[Exercise]
In the data below, find each line carrying the string "appendsComplete" and copy it out.

Stored items
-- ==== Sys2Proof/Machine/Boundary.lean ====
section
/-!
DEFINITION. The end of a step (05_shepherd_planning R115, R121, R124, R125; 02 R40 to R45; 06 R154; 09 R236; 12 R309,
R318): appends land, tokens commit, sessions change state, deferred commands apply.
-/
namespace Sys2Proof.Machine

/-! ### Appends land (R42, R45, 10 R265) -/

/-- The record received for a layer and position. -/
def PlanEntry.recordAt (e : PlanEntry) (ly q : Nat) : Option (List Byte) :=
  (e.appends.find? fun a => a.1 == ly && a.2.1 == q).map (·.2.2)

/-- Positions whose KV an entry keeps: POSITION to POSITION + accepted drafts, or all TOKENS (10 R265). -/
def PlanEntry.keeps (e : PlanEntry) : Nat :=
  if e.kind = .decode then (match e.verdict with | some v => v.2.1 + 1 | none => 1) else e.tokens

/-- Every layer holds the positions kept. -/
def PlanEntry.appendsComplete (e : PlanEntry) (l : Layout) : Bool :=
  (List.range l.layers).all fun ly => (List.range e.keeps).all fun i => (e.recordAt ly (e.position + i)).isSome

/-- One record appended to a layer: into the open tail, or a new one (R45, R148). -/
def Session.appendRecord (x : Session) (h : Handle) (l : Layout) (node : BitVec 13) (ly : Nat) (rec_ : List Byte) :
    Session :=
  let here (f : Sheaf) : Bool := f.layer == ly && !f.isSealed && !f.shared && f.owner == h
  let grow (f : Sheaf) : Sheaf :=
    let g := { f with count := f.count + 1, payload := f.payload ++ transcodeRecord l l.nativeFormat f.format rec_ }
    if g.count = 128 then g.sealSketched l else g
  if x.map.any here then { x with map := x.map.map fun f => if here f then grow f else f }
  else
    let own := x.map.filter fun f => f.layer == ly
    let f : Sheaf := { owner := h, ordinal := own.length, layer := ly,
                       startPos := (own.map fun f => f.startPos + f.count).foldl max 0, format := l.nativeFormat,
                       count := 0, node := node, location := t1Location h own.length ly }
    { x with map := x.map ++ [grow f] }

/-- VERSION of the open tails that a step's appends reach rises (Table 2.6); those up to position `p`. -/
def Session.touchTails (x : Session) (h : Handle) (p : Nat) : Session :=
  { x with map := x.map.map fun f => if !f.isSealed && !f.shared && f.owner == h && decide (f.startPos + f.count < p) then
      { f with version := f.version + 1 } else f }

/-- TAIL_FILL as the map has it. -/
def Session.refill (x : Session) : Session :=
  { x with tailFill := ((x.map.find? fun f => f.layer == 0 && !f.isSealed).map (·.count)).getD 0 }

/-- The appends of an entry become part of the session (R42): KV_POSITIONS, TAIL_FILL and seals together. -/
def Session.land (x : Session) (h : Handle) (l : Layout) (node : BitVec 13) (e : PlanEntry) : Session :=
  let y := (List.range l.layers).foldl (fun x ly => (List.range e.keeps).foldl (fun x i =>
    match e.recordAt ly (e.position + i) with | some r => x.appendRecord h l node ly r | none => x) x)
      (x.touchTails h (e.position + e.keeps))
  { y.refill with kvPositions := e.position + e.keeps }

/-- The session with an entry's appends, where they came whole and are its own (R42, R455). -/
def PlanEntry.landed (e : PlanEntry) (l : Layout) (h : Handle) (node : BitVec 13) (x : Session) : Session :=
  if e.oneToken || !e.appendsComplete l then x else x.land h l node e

[Result for this exercise]
def PlanEntry.appendsComplete (e : PlanEntry) (l : Layout) : Bool :=
  if e.oneToken || !e.appendsComplete l then x else x.land h l node e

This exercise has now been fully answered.